Alors que Michelin participe à l’effort de guerre en mettant ses ateliers au service de la construction d’avions de guerre Breguet, Édouard Michelin donne l’ordre de trouver rapidement un terrain pouvant être aménagé en aérodrome. À proximité du village d’Aulnat, de vastes terres agricoles planes, conviennent parfaitement pour faire décoller et atterrir des aéroplanes. Problème avec la terre agricole un peu collante, les roues des trains d’atterrissage font voler des mottes qui endommagent les hélices. Le ciment se révèle être la solution au problème et, en 1916, Aulnat devient le premier aérodrome au monde à disposer d’une piste en dur. (une relique de cette piste subsiste devant l’aérogare actuelle, sous la maquette du Breguet).

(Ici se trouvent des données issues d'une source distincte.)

theorem tags_modTag {p : Position} {n : Nat} {t : CTag} (ht : p.tags[n]? = some t) (f : CTag → CTag) :
    (p.modTag n f).tags[n]? = some (f t) := by
  simp only [Position.modTag, List.getElem?_mapIdx, ht, Option.map_some, if_true]

theorem posOf_modWarp {k : WKey} {f : Warp → Warp} {p : Position} (hp : s.posOf k.pos = some p) :
    (s.modWarp k f).posOf k.pos = some (p.modBlock k.stage (·.modWarp k.warp f)) := by
  refine (State.posOf_modPos s k.pos (·.modBlock k.stage (·.modWarp k.warp f)) fun _ => rfl).trans ?_
  rw [hp, Option.map_some]

theorem issueOp_tag {v : Viewer} {c : RCtx} {tag need : Nat} {k : OpKind} {mtx : Bool} {p : Position} {t : CTag}
    (hp : s.posOf v.wk.pos = some p) (ht : p.tags[tag]? = some t)
    (hr : ∀ e ∈ s.c.pend, e.red.isSome = true → e.owner ≠ v.party → before v.front e.owner e.epoch = false) :
    let u := s.issueOp v c [tag] k need mtx
    u.c.ops.length = s.c.ops.length + 1 ∧ u.c.mem = s.c.mem ∧ u.c.pend = s.c.pend ∧
      (∃ o ∈ u.c.ops, o.id = s.nextId ∧ o.kind = k ∧ o.tags = [tag] ∧ o.st = .issued ∧ o.party = v.party) ∧
      ∃ q x, u.posOf v.wk.pos = some q ∧ q.tags[tag]? = some x ∧ q.stash = p.stash ∧ x.count = t.count + 1 ∧
        (t.count = 0 → x.tge = false ∧ x.cause = none) ∧ (t.count ≠ 0 → x.tge = t.tge ∧ x.cause = t.cause) := by
  have hreds : (s.performReds fun e => e.owner != v.party && before v.front e.owner e.epoch) = s :=
    performReds_of_none fun e he hsome => by
      by_cases ho : e.owner = v.party
      · simp [ho]
      · rw [hr e he hsome ho, Bool.and_false]
  dsimp only
  rw [State.issueOp, hreds]
  dsimp only [List.foldl_cons, List.foldl_nil]
  refine ⟨List.length_append, rfl, rfl, ⟨_, List.mem_append_right _ (List.mem_singleton_self _), rfl, rfl, rfl, rfl, rfl⟩, ?_⟩
  obtain ⟨hcount, hfirst, hmore⟩ := issue_count t (if k.releases tag then s.releaseOf v.wk c.arm v else [])
  refine ⟨_, _, posOf_modWarp (p := p.modTag tag (·.issue (if k.releases tag then s.releaseOf v.wk c.arm v else []))) ?_,
    tags_modTag ht _, rfl, hcount, hfirst, hmore⟩
  refine (State.posOf_modPos s.fresh.2 v.wk.pos (·.modTag tag (·.issue (if k.releases tag then s.releaseOf v.wk c.arm v else [])))
    fun _ => rfl).trans ?_
  exact congrArg _ hp

/-! ### Waiting on tags -/

/-- The tags of a position. -/
def State.tagsOf (s : State) (i : Nat) : Option (List CTag) := (s.posOf i).map (·.tags)

theorem tagsOf_modWarp (s : State) (k : WKey) (f : Warp → Warp) (j : Nat) : (s.modWarp k f).tagsOf j = s.tagsOf j :=
  map_find?_upd (α := Position) (·.id == k.pos) (q := (·.id == j)) (f := (·.modBlock k.stage (·.modWarp k.warp f)))
    (view := Position.tags) (fun _ => rfl) (fun _ => rfl) s.c.positions

theorem tagsOf_acquireTags (c : RCtx) (l : List Nat) (j : Nat) : (s.acquireTags c l).tagsOf j = s.tagsOf j := by
  unfold State.acquireTags
  split
  · exact tagsOf_modWarp ..
  · rfl

/-- Lanes that act in turn without changing a view see it as it stood before the first of them. -/
theorem inTurn_view {β : Type} {view : State → β} (hv : ∀ s k o u, P s k o u → view u = view s) {Q : β → RCtx → Prop}
    (hQ : ∀ s k o u, P s k o u → Q (view s) k) {ks : List RCtx} {os : List (Nat × LaneOut)} {t : State}
    (ht : State.InTurn P s ks os t) : ∀ k ∈ ks, Q (view s) k := by
  induction ks generalizing s os with
  | nil => exact fun _ hk => absurd hk List.not_mem_nil
  | cons k ks ih =>
    obtain ⟨o, u, rest, -, hp, -, hrest⟩ := ht
    intro l hl
    rcases List.mem_cons.1 hl with rfl | hl
    · exact hQ _ _ _ _ hp
    · rw [← hv _ _ _ _ hp]
      exact ih hrest l hl
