-- ==== Sys2Proof/Machine/Units.lean ====
section
/-! DEFINITION. The state of each unit of the core (10_state.md), one structure per owner of R47, and
what the outside world can do to the core (R295). Plain data. -/

namespace Sys2Proof.Machine

/-- `ENV_PHASE` (R29). Values 6 and 7 are never produced (U13) and have no constructor. -/
inductive Phase where
  | init
  | noteOff
  | attack
  | decay
  | sustain
  | release
deriving DecidableEq, Repr

/-- The FIR unit (R22, R24, R25). -/
structure FirUnit where
  /-- `FIR_H`: the taps, `FIR_N` of them. -/
  h : List Word
  /-- The stored history `B`, `FIR_N` words: under LINEAR the history itself, under CIRCULAR the ring. -/
  ring : List Word
  /-- The hidden ring index `p` of CIRCULAR, of the newest sample; 0 and unused under LINEAR. -/
  pos : Nat
deriving DecidableEq, Repr

/-- The IIR unit (R26, R27). -/
structure IirUnit where
  /-- `IIR_C`: section s holds b0, b1, b2, -a1, -a2 at 5s..5s+4. -/
  c : Vector Word 10
  /-- `IIR_W`: section s holds w[n-1], w[n-2] at 2s, 2s+1. -/
  w : Vector Word 4
deriving DecidableEq, Repr

/-- The envelope unit and its increment timer (R29-R33). -/
structure EnvUnit where
  /-- `ENV_PHASE`. -/
  phase : Phase
  /-- `ENV_LEVEL`. -/
  level : Word
  /-- `ENV_ATTACK_MS`. -/
  attackMs : Word
  /-- `ENV_DECAY_MS`. -/
  decayMs : Word
  /-- `ENV_SUSTAIN`. -/
  sustain : Word
  /-- `ENV_RELEASE_MS`. -/
  releaseMs : Word
  /-- `ENV_ATTACK_INC`. -/
  attackInc : Word
  /-- `ENV_DECAY_DEC`. -/
  decayDec : Word
  /-- `ENV_RELEASE_DEC`. -/
  releaseDec : Word
deriving DecidableEq, Repr

/-- One reverb (R35, R36, R38, R39). -/
structure RevUnit where
  /-- `REV_BUF[c]`: the ring, `REV_LEN` words. -/
  buf : List Word
  /-- `REV_WI[c]`: the write index, 0..REV_LEN-1. -/
  wi : Nat
  /-- `REV_FB[c]`. -/
  fb : Word
  /-- `REV_MIX[c]`. -/
  mix : Word
deriving DecidableEq, Repr

/-- A host access of one whole word (R62). The offset is the byte address less `BASE`, a mathematical
integer; outside 0..0x1F it does not select the core (log entry 7). -/
inductive PortAccess where
  /-- The host writes a word. -/
  | write (offset : Int) (w : Word)
  /-- The host reads a word. -/
  | read (offset : Int)
deriving DecidableEq, Repr

/-- One input of the core: what the host, the sample port or the platform does next (R70, R295). -/
inductive Input where
  /-- A host access (R60). -/
  | host (a : PortAccess)
  /-- A sample-port pulse with this `sp_x` (R212). -/
  | pulse (x : Word)
  /-- A host access and a pulse in the same cycle: the pulse is ordered first (R70, R286). -/
  | coincident (a : PortAccess) (x : Word)
  /-- The reset input, asserted and released (R311). -/
  | reset
deriving DecidableEq, Repr

end Sys2Proof.Machine
end

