-- ==== Sys2Proof/Machine/Ops.lean ====
section
/-! DEFINITION. The named operations over the core's internal arrays and unit registers (R14, R63), and
the one exception `IllegalCommand` (R281). There is no return from it (R288). -/

namespace Sys2Proof.Machine

/-- `(a - b) mod n` on mathematical integers, non-negative (R8, R25, R191). -/
def subMod (a b n : Nat) : Nat := (((a : Int) - (b : Int)) % (n : Int)).toNat

/-- The reverb unit of a channel. -/
def State.rev (s : State) : Channel → RevUnit
  | .left => s.rev0
  | .right => s.rev1

/-- Replace the reverb unit of a channel. -/
def State.setRev (s : State) : Channel → RevUnit → State
  | .left, u => { s with rev0 := u }
  | .right, u => { s with rev1 := u }

/-- `REV_DELAY[c]` (R37). -/
def revDelayOf (p : Params) : Channel → Nat
  | .left => p.revDelay0
  | .right => p.revDelay1

/-- Where the stored history keeps `FIR_X[k]`: at `k` under LINEAR, at `(p - k) mod FIR_N` under
CIRCULAR (R25). -/
def firSlot (p : Params) (pos k : Nat) : Nat :=
  match p.realization with
  | .linear => k
  | .circular => subMod pos k p.firN

/-- An internal array (R63). -/
inductive Space where
  | firH
  | firX
  | iirC
  | iirW
  | revBuf (c : Channel)
deriving DecidableEq, Repr

/-- How many elements a space has (R63). -/
def spaceLength (p : Params) : Space → Nat
  | .firH => p.firN
  | .firX => p.firN
  | .iirC => 10
  | .iirW => 4
  | .revBuf _ => p.revLen

/-- `MemRead(space, i)` (R63). An index out of range, which no rule computes, reads 0 (log entry 13). -/
def State.memRead (s : State) (sp : Space) (i : Nat) : Word :=
  match sp with
  | .firH => s.fir.h.getD i 0
  | .firX => s.fir.ring.getD (firSlot s.cfg s.fir.pos i) 0
  | .iirC => s.iir.c.toList.getD i 0
  | .iirW => s.iir.w.toList.getD i 0
  | .revBuf c => (s.rev c).buf.getD i 0

/-- `MemWrite(space, i, v)` (R63). A write out of range, which no rule makes, changes nothing (log
entry 13). -/
def State.memWrite (s : State) (sp : Space) (i : Nat) (v : Word) : State :=
  match sp with
  | .firH => { s with fir := { s.fir with h := s.fir.h.set i v } }
  | .firX => { s with fir := { s.fir with ring := s.fir.ring.set (firSlot s.cfg s.fir.pos i) v } }
  | .iirC => { s with iir := { s.iir with c := s.iir.c.setIfInBounds i v } }
  | .iirW => { s with iir := { s.iir with w := s.iir.w.setIfInBounds i v } }
  | .revBuf c => s.setRev c { s.rev c with buf := (s.rev c).buf.set i v }

/-- `FIR_X[k]`, the architectural view of the history (R24, R25). -/
def State.firX (s : State) (k : Nat) : Word := s.memRead .firX k

/-- The canonical form of the core's memory: every array has exactly its configured length, and the
hidden ring index and the write indices are in range (R25, R36, R63). -/
def Memory.wf (s : State) : Bool :=
  decide (s.fir.h.length = s.cfg.firN) && decide (s.fir.ring.length = s.cfg.firN) &&
  decide (s.fir.pos < s.cfg.firN) &&
  decide (s.rev0.buf.length = s.cfg.revLen) && decide (s.rev0.wi < s.cfg.revLen) &&
  decide (s.rev1.buf.length = s.cfg.revLen) && decide (s.rev1.wi < s.cfg.revLen)

/-- `RESULT <- v` (R14). -/
def State.setResult (s : State) (v : Word) : State := { s with result := v }

/-- `raise IllegalCommand` (R281): `STATUS.ILL <- 1` and nothing else. -/
def State.raiseIllegal (s : State) : State := { s with status := s.status ||| 1 }

/-- A command that completes. -/
def done (s : State) : Host.Outcome State Fault Refusal := .next s

/-- The wire `sp_l` (R212). -/
def State.spL (s : State) : Word := s.outL

/-- The wire `sp_r` (R212). -/
def State.spR (s : State) : Word := s.outR

/-- The wire `sp_pcm` (R212). -/
def State.spPcm (s : State) : Word := s.outPcm

end Sys2Proof.Machine
end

À la fin de la grande guerre, consciente des qualités du terrain d’aviation d’Aulnat, l’US Air Force y ouvre une école de formation de pilotes et de bombardiers alors que la première ligne commerciale reliant Genève à Bordeaux, via Lyon et Clermont ouvre en 1929. En 1937, le département du Puy-de-Dôme finance la construction de la première aérogare, aujourd’hui disparue, construite dans le style art-déco.
Bombardé en 1944
À la fin des années 30, la base aérienne 745 Aulnat, créée en 1911, est toujours présente et le GAO Groupe Aérien d’Observation, installé sur le terrain, voit son caractère militaire se préciser. En 1939, le bâtiment de l’ARAA Atelier de Réparations de l’Armée de l’air, devient fonctionnel. Il assure la maintenance des avions militaires. En novembre 1942, avec l’invasion de la zone libre, la base est occupée par les Allemands, puis utilisée par la Luftwaffe à partir de 1943 pour stocker des appareils d’entraînement. L’ARAA, devenu AIA, Atelier Industriel de l’Air, après l’armistice de juin 40, se voit contraint de travailler pour les Allemands. Aulnat devient naturellement la cible d’un bombardement allié en 1944, qui détruit 90% des installations.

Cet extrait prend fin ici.